**Exercise details:**
Please give back only the lines below from the one containing "simp only [State.rs, s.ctx_key_proj" to the one containing "id := 64, die", each repeated word for word, both ends included.

**Dataset content:**
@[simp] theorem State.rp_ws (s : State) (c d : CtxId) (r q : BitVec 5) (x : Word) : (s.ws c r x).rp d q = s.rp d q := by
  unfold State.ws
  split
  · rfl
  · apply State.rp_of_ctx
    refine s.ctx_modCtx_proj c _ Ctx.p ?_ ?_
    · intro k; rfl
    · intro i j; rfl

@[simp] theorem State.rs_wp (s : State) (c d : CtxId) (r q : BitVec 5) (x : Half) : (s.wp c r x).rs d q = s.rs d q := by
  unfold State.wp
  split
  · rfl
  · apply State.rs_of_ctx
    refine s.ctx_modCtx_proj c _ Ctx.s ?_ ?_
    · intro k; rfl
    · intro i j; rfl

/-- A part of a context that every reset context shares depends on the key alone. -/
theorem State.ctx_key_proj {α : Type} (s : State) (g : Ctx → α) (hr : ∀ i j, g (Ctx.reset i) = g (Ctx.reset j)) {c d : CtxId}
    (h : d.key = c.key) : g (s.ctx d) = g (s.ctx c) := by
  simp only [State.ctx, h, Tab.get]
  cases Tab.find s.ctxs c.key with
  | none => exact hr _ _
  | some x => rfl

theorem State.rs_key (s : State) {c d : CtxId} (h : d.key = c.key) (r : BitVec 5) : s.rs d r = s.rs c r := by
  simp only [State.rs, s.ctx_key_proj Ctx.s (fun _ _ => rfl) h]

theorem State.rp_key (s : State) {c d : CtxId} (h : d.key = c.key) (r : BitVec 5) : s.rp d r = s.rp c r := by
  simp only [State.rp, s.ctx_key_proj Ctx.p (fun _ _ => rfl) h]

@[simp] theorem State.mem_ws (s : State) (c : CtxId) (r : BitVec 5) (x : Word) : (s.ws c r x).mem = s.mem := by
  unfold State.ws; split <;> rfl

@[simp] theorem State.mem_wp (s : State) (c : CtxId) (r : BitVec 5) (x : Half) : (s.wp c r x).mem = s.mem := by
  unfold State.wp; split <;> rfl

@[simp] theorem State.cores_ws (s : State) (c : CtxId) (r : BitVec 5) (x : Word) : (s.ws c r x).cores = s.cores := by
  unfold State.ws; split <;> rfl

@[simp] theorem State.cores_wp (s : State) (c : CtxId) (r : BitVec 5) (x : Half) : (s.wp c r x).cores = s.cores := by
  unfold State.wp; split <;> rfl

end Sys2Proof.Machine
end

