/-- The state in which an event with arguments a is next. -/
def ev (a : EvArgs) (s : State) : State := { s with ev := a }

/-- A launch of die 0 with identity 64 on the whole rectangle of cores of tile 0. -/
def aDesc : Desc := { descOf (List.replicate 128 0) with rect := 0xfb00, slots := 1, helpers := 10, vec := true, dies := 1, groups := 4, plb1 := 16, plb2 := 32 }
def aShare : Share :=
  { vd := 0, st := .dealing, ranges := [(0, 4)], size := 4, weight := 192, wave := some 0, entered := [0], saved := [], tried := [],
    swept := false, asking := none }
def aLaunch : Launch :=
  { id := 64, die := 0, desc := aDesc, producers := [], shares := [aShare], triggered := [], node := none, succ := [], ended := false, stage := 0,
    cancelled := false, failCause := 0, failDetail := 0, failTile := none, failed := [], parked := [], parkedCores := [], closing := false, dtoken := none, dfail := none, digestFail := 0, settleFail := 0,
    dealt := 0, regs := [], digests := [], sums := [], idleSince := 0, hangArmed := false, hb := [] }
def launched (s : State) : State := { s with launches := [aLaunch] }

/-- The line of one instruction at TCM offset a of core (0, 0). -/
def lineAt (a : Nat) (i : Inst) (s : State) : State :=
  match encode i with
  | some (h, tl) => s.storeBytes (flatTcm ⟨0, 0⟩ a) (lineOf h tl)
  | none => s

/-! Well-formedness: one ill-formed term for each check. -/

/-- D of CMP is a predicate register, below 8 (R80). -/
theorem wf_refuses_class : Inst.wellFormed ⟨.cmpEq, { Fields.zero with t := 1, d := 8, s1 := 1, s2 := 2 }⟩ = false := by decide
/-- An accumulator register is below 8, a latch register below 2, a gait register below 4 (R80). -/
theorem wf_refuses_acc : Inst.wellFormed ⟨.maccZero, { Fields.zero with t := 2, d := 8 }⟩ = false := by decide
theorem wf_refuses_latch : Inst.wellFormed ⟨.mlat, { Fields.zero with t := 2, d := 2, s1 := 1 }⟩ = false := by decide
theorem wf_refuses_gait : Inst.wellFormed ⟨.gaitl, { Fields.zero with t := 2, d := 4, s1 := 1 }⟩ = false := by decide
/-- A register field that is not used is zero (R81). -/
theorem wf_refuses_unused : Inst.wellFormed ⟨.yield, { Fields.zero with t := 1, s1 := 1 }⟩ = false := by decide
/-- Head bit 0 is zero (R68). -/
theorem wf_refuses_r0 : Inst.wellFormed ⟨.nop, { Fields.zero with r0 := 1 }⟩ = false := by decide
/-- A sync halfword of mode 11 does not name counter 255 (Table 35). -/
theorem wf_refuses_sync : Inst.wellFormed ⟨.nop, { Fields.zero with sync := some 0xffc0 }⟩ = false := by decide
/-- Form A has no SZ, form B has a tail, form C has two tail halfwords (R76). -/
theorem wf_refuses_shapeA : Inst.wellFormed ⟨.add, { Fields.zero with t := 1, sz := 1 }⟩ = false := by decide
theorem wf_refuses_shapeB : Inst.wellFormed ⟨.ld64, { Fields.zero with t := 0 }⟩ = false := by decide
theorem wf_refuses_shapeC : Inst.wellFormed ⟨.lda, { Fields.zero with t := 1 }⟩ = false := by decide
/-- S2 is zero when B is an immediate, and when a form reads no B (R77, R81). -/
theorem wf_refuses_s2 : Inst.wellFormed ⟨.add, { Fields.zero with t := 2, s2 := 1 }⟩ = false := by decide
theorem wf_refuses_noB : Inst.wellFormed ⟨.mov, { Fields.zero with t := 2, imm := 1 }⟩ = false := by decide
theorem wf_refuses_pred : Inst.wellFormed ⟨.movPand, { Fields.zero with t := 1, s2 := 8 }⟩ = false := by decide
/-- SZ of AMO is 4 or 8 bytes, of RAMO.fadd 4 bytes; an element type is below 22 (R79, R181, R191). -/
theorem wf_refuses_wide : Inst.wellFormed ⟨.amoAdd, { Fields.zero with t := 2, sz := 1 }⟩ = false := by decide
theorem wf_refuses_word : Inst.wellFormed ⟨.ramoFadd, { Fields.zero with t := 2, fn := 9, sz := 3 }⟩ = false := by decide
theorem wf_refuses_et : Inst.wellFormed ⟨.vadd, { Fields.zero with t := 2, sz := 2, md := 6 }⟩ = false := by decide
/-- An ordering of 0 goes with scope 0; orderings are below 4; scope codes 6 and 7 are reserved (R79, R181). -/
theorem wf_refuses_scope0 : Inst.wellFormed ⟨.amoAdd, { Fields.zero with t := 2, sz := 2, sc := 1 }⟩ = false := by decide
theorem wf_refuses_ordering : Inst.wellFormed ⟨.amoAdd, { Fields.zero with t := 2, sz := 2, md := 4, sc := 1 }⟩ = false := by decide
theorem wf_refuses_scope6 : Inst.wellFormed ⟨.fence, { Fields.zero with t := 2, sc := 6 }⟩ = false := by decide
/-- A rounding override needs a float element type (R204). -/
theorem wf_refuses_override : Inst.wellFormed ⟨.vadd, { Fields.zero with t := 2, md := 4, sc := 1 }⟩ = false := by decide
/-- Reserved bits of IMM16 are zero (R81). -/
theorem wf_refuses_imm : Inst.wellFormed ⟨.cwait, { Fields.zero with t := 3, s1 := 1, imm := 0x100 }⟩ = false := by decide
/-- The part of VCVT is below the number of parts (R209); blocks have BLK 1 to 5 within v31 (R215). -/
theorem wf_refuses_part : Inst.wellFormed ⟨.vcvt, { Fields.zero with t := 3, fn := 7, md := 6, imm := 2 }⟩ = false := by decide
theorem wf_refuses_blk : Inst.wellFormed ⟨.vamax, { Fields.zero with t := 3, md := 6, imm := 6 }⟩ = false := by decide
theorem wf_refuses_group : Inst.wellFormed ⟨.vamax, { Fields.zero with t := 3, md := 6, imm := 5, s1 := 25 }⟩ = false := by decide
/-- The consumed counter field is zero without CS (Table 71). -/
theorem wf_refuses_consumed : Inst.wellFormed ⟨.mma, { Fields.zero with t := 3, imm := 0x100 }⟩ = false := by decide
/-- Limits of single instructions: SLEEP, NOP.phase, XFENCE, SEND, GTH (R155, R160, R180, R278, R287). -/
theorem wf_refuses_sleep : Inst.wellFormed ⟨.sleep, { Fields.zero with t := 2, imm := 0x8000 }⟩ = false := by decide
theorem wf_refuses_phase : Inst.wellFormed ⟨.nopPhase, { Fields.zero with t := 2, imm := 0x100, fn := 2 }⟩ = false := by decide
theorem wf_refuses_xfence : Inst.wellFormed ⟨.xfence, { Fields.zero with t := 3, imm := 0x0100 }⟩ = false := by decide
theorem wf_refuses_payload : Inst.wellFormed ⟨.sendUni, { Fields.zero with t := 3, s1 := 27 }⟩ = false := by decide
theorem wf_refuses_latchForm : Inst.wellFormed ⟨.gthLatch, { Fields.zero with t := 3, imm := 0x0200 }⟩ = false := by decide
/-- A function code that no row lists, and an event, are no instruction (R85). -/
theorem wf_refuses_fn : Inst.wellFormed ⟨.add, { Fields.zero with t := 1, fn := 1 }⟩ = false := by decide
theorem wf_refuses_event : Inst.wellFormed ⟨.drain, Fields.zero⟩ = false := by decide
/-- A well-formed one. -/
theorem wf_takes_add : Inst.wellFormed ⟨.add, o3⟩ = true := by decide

**Answer for this exercise:**
  simp only [State.rs, s.ctx_key_proj Ctx.s (fun _ _ => rfl) h]

theorem State.rp_key (s : State) {c d : CtxId} (h : d.key = c.key) (r : BitVec 5) : s.rp d r = s.rp c r := by
  simp only [State.rp, s.ctx_key_proj Ctx.p (fun _ _ => rfl) h]

@[simp] theorem State.mem_ws (s : State) (c : CtxId) (r : BitVec 5) (x : Word) : (s.ws c r x).mem = s.mem := by
  unfold State.ws; split <;> rfl

@[simp] theorem State.mem_wp (s : State) (c : CtxId) (r : BitVec 5) (x : Half) : (s.wp c r x).mem = s.mem := by
  unfold State.wp; split <;> rfl

@[simp] theorem State.cores_ws (s : State) (c : CtxId) (r : BitVec 5) (x : Word) : (s.ws c r x).cores = s.cores := by
  unfold State.ws; split <;> rfl

@[simp] theorem State.cores_wp (s : State) (c : CtxId) (r : BitVec 5) (x : Half) : (s.wp c r x).cores = s.cores := by
  unfold State.wp; split <;> rfl

end Sys2Proof.Machine
end

/-- The state in which an event with arguments a is next. -/
def ev (a : EvArgs) (s : State) : State := { s with ev := a }

/-- A launch of die 0 with identity 64 on the whole rectangle of cores of tile 0. -/
def aDesc : Desc := { descOf (List.replicate 128 0) with rect := 0xfb00, slots := 1, helpers := 10, vec := true, dies := 1, groups := 4, plb1 := 16, plb2 := 32 }
def aShare : Share :=
  { vd := 0, st := .dealing, ranges := [(0, 4)], size := 4, weight := 192, wave := some 0, entered := [0], saved := [], tried := [],
    swept := false, asking := none }
def aLaunch : Launch :=
  { id := 64, die := 0, desc := aDesc, producers := [], shares := [aShare], triggered := [], node := none, succ := [], ended := false, stage := 0,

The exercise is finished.